More detail can be found in paragraphs 18 and 19 of the decision.

Section 4.34 of DCP Online concerns permitted development.

A ludicrous situation

When a planning inspector finds himself explaining that “We are forced into this somewhat ludicrous situation by the wording of the various Orders and Planning Acts ….” we must be in a serious mess. However, this situation arose in an appeal against an enforcement notice directed at a barn conversion on a farm in Worcestershire (DCS Number 200-007-575). The sequence of events leading to the appeal is this:

In 2014 the owner of the farm applied for prior approval to convert the barn to a dwelling. There was some dispute as to whether this was granted or the council failed to issue a decision, but in any event it was not disputed that prior approval was obtained. Before works began the farm was put on the market and sold at auction to the appellant with prior approval for a dwelling. The new owner then made two further prior approval applications in 2015 and 2016. These were refused by the council as they did not consider the land was in agricultural use on 20 March 2013 as required by Q.1(a)(i) of Part 3 of the GPDO. Believing he still had a valid prior approval from 2014 the new owner began work on the conversion as one of the conditions attached to the permission was that works must begin within three years of the grant of prior approval.

Having reviewed the evidence the inspector was not convinced that the agricultural use had ceased, as claimed by the council. He therefore concluded that the land was in agricultural use on 20 March 2013 so the prior approval was for permitted development. Having established the 2014 prior approval was granted by default and was for permitted development, the next question, he reasoned, was whether it was ever implemented. Works had certainly started within the three-year period but, as the council pointed out, the resulting building was quite different from that shown in the plans provided with the 2014 prior approval. The overall design had changed from a cottagey to a contemporary feel. The external appearance of the building was materially different from that shown on the plans, the inspector ruled, and he therefore concluded that it had not been converted in accordance with the 2014 prior approval application. It was common ground that the time limit for that application had expired and therefore the converted barn was unauthorised.

However… seemed to the inspector that while the works to convert the barn were unlawful, those works closely followed the applications made in 2015 and 2016. Those applications had been refused by the council who had mistakenly believed the land was not being used agriculturally at the required time, and neither refusal had been appealed. Had either of those applications been granted, as it seemed they should have been, the inspector reasoned, then the barn conversion would have been lawful.

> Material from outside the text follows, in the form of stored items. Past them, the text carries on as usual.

/-- R36: irq is IRQ_EN and DONE at every instant, and 0 at reset. Over a step it rises only at a completion or an
illegal-command report with IRQ_EN = 1, or at a write of 1 to IRQ_EN while DONE = 1; it falls only where DONE is cleared,
or at a write of 0 to IRQ_EN. At a completion, and at an illegal-command report, it becomes IRQ_EN. -/
def Obligations.IrqChangesOnlyBy : Prop :=
  (∀ s : State, s.irq = (s.irqEn && s.done)) ∧ State.reset.irq = false ∧
    ∀ s t : State, step s = .next t →
      (s.irq = false → t.irq = true →
        (s.irqEn = true ∧ (completionIsNext s ∨ illegalIsNext s)) ∨
        (s.done = true ∧ ∃ v rest, writeIsNext s 0x004 v rest ∧ v.getLsbD 0 = true)) ∧
      (s.irq = true → t.irq = false →
        w1cIsNext s 1 ∨ acceptIsNext s ∨ (∃ rest, resetIsNext s rest) ∨
        ∃ v rest, writeIsNext s 0x004 v rest ∧ v.getLsbD 0 = false) ∧
      (completionIsNext s → t.irq = s.irqEn) ∧
      (illegalIsNext s → t.irq = s.irqEn)

/-- R34 and R18: while ENG is BUSY, the inputs of the command cannot change. After any `k` steps that do not pass the
latency, with no reset among the host's lines, ENG, every length register, every buffer and the parameters are those at
accept; so the completion works on the operands at accept. The latency in steps is the model's form (log entry 3). -/
def Obligations.OperandsAreThoseAtAccept : Prop :=
  ∀ (k : Nat) (s t : State), s.busy = true → k ≤ s.wait → HostOp.reset ∉ s.inbox → core.run k s = .next t →
    t.eng = s.eng ∧ t.wait = s.wait - k ∧ t.mem = s.mem ∧ (∀ b, t.len b = s.len b) ∧ t.cfg = s.cfg

/-- R127: an accepted command completes after finitely many steps unless reset intervenes: it has ended after `wait`
+ 1 steps, however long the latency; and a host that only polls meanwhile sees no fault. The latency in steps is the
model's form (log entry 3). -/
def Obligations.AcceptedCommandsComplete : Prop :=
  (∀ s t : State, s.busy = true → HostOp.reset ∉ s.inbox → core.run (s.wait + 1) s = .next t →
      t.busy = false ∧ t.done = true) ∧
    ∀ s : State, s.busy = true → (∀ op ∈ s.inbox, ∃ n, op = .poll n) →
      ∃ t, core.run (s.wait + 1) s = .next t ∧ t.busy = false ∧ t.done = true

/-! ### The rendering of the seed -/

/-- R68: the byte string GEN hashes has one byte for each bit of the seed, in index order, 0x31 for a 1 and 0x30 for a 0,
and no other byte. -/
def Obligations.RenderIsAsciiDigits : Prop :=
  ∀ v : List Bool, (render v).length = v.length ∧
    ∀ i, i < v.length → (render v)[i]? = some (if v.getD i false then 0x31#8 else 0x30#8)
end

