theorem StatusOk.congr {s t : State} (h : StatusOk s) (hdone : t.done = s.done) (hbusy : t.busy = s.busy)
    (herr : t.err = s.err) (hcode : t.errCode = s.errCode) : StatusOk t := by
  constructor
  · rw [hdone, hbusy]; exact h.doneIdle
  · rw [herr, hcode]; exact h.codeZero
  · rw [herr, hcode]; exact h.codeKnown

theorem statusOk_succeed (u : State) : StatusOk u.succeed := ⟨by simp, by simp, by simp⟩

theorem statusOk_raiseError (u : State) (e : ErrorCode) : StatusOk (u.raiseError e) :=
  ⟨by simp, by simp, by cases e <;> simp [ErrorCode.code]⟩

/-- The end of a command leaves STATUS consistent, whatever it was (R67, R101). -/
theorem statusOk_of_commandEnd {s t : State} (h : CommandEnd s t) : StatusOk t := by
  obtain ⟨u, _, rfl | ⟨e, rfl⟩⟩ := h
  · exact statusOk_succeed u
  · exact statusOk_raiseError u e

/-- Acknowledging DONE or ERR keeps STATUS consistent: ERR and ERRCODE go together (R47, R110). -/
theorem StatusOk.acknowledge {u : State} (h : StatusOk u) (v : Word) : StatusOk (u.acknowledge v) := by
  constructor
  · intro hdone
    have hdone' : u.done = true := by simp_all
    exact h.doneIdle hdone'
  · have := h.codeZero
    cases hv : v.getLsbD 2 <;> simp_all
  · have := h.codeKnown
    cases hv : v.getLsbD 2 <;> simp_all

/-- Every effect of a host's line keeps STATUS consistent. -/
theorem StatusOk.hostEffect {s u t : State} (h : StatusOk u) (heffect : HostEffect s u t) : StatusOk t := by
  cases heffect with
  | nothing => exact h
  | reset => exact ⟨by simp, by simp, by simp⟩
  | acknowledged v => exact h.acknowledge v
  | accepted => exact ⟨by simp, by simp, by simp⟩
  | reported => exact ⟨by simp, by simp, by simp⟩
  | ctrlWritten | dropped | lengthWritten | wordWritten => exact h.congr (by simp) (by simp) (by simp) (by simp)

/-- Settles O51: a completion makes STATUS consistent, and every effect of a host's line keeps it so. -/
theorem stepKeepsStatusConsistent : Obligations.StepKeepsStatusConsistent := by
  intro s t h hstep
  rcases step_effect hstep with ⟨i, _, hexec⟩ | ⟨d, l, ns, _, _, heffect⟩
  · exact statusOk_of_commandEnd (exec_commandEnd hexec)
  · have hturn : StatusOk (s.turn d l ns) := h.congr rfl rfl rfl rfl
    exact hturn.hostEffect heffect

end Sys2Proof.Safety
end

section
/-! SUPPORT. The machine's invariant (10_state.md R26, R27, R32, R34, 20_memory.md R45, R57): each part of it over a
write of results, over each end of a command, and over each effect of a host's line. -/

namespace Sys2Proof.Safety

open Sys2Proof.Machine

/-! ### The buffers -/

/-- Bytes stored inside one implemented buffer keep the canonical form, and list nothing outside the buffers (R45). -/
theorem MemOk.writeBytes {s t : State} (h : MemOk s) (b : Buf) (a : Nat) (bs : List Byte) (hcfg : t.cfg = s.cfg)
    (hmem : t.mem = s.mem.writeBytes a bs) (hlow : b.base ≤ a) (hhigh : a + bs.length ≤ b.base + b.size s.cfg / 8) :
    MemOk t := by
  constructor
  · rw [hmem]
    exact Memory.wf_writeBytes bs s.mem a h.canonical
  · intro c hc
    rw [hmem] at hc
    rw [hcfg]
    rcases Memory.mem_writeBytes bs s.mem a c hc with hin | hold
    · exact ⟨b, by omega, by omega⟩
    · exact h.inBuffers c hold

theorem MemOk.congr {s t : State} (h : MemOk s) (hcfg : t.cfg = s.cfg) (hmem : t.mem = s.mem) : MemOk t := by
  constructor
  · rw [hmem]; exact h.canonical
  · rw [hmem, hcfg]; exact h.inBuffers

theorem memOk_of_empty {t : State} (hmem : t.mem = []) : MemOk t := by
  constructor <;> simp [hmem]

/-- A command's result keeps the buffers in form (R57). -/
theorem MemOk.writeResult {u : State} (h : MemOk u) (b : Buf) (v : List Bool) (n : Nat) :
    MemOk (u.writeResult b v n) :=
  h.writeBytes b b.base (packBytes (b.size u.cfg / 8) v) (by simp) (State.writeResult_mem u b v n) (Nat.le_refl _)
    (by rw [packBytes_length])

/-! ### OUT_LEN and OUT_BUF -/

theorem OutOk.congr {s t : State} (h : OutOk s) (hcfg : t.cfg = s.cfg) (hlen : t.outLen = s.outLen)
    (hbits : ∀ i, i < s.cfg.maxMsg → t.mem.bit .out i = s.mem.bit .out i) : OutOk t := by
  constructor
  · rw [hlen, hcfg]; exact h.bounded
  · intro i hlow hhigh
    rw [hlen] at hlow
    rw [hcfg] at hhigh
    rw [hbits i hhigh]
    exact h.clear i hlow hhigh

theorem bit_nil (b : Buf) (i : Nat) : Memory.bit [] b i = false := by simp [Memory.bit, Memory.unlisted]

theorem outOk_of_empty {t : State} (hlen : t.outLen = 0) (hmem : t.mem = []) : OutOk t := by
  constructor
  · simp [hlen]
  · intro i _ _
    rw [hmem, bit_nil]

/-- A result written to OUT names no more bits than OUT_BUF has, and leaves 0 beyond them (R32, R57). -/
theorem outOk_writeResult_out (u : State) (v : List Bool) (n : Nat) (hv : v.length ≤ n) (hn : n ≤ u.cfg.maxMsg) :
    OutOk (u.writeResult .out v n) := by
  have hsize : Buf.size u.cfg .out = u.cfg.maxMsg := rfl
  have hsmall : u.cfg.maxMsg ≤ 2048 := Buf.size_le .out u.cfg
  have hlen : (u.writeResult .out v n).outLen.toNat = n := by
    rw [← State.len_out, State.writeResult_len, if_pos rfl, BitVec.toNat_ofNat]
    omega
  constructor
  · rw [hlen, State.writeResult_cfg]; exact hn
  · intro i hlow hhigh
    rw [hlen] at hlow
    rw [State.writeResult_cfg] at hhigh
    rw [State.writeResult_mem, Memory.bit_writeVec u.cfg u.mem .out v i hhigh]
    exact List.getD_eq_default _ _ (hv.trans hlow)

/-- A command's result keeps OUT in form, be it its destination or not. -/
theorem OutOk.writeResult {u : State} (h : OutOk u) (b : Buf) (v : List Bool) (n : Nat) (hv : v.length ≤ n)
    (hn : n ≤ b.size u.cfg) : OutOk (u.writeResult b v n) := by
  by_cases hb : b = .out
  · subst hb
    exact outOk_writeResult_out u v n hv hn
  · have hb' : Buf.out ≠ b := Ne.symm hb
    have hlen : (u.writeResult b v n).outLen = u.outLen := by
      rw [← State.len_out, State.writeResult_len, if_neg hb', State.len_out]
    refine h.congr (by simp) hlen fun i hi => ?_
    have hsmall : u.cfg.maxMsg ≤ 2048 := Buf.size_le .out u.cfg
    rw [State.writeResult_mem]
    exact Memory.bit_writeVec_other u.cfg u.mem b .out v i hb' (by omega)

/-- A word stored in another buffer leaves the bits of OUT_BUF (R45). -/
theorem bit_out_writeWord (p : Params) (m : Memory) (b : Buf) (w : Nat) (v : Word) (hb : b ≠ .out)
    (hw : 32 * w < b.size p) (i : Nat) (hi : i < p.maxMsg) :
    (m.writeWord (b.base + 4 * w) v).bit .out i = m.bit .out i := by
  have hsmall : p.maxMsg ≤ 2048 := Buf.size_le .out p
  have hbsmall := b.size_le p
  have hapart := Buf.base_apart b .out hb
  apply Memory.bit_of_read
  rw [Memory.writeWord, Memory.read_writeBytes, bytesOfWord_length, if_neg (by omega)]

Summing up the current situation, the inspector explained that if the appellant carried out the requirements of the enforcement notice to turn the dwelling back into a barn he would then be entitled to make another prior approval application under Class Q of the 2015 GPDO, which the council would not be able to refuse. He remarked that they were forced into this somewhat ludicrous situation by the wording of the various Orders and Planning Acts and, had there been a ground (a) appeal (a deemed planning application) he would have had no hesitation in allowing it. Because there was no ground (a), however, he found that the only way out of the impasse was for the appellant to make a s78 planning application showing the barn as converted. He extended the compliance period to twelve months in order to enable a planning application to be made and determined.

Ludicrous: absurd, ridiculous, farcical, laughable, risible, preposterous, foolish, idiotic, stupid, inane, silly, asinine, nonsensical.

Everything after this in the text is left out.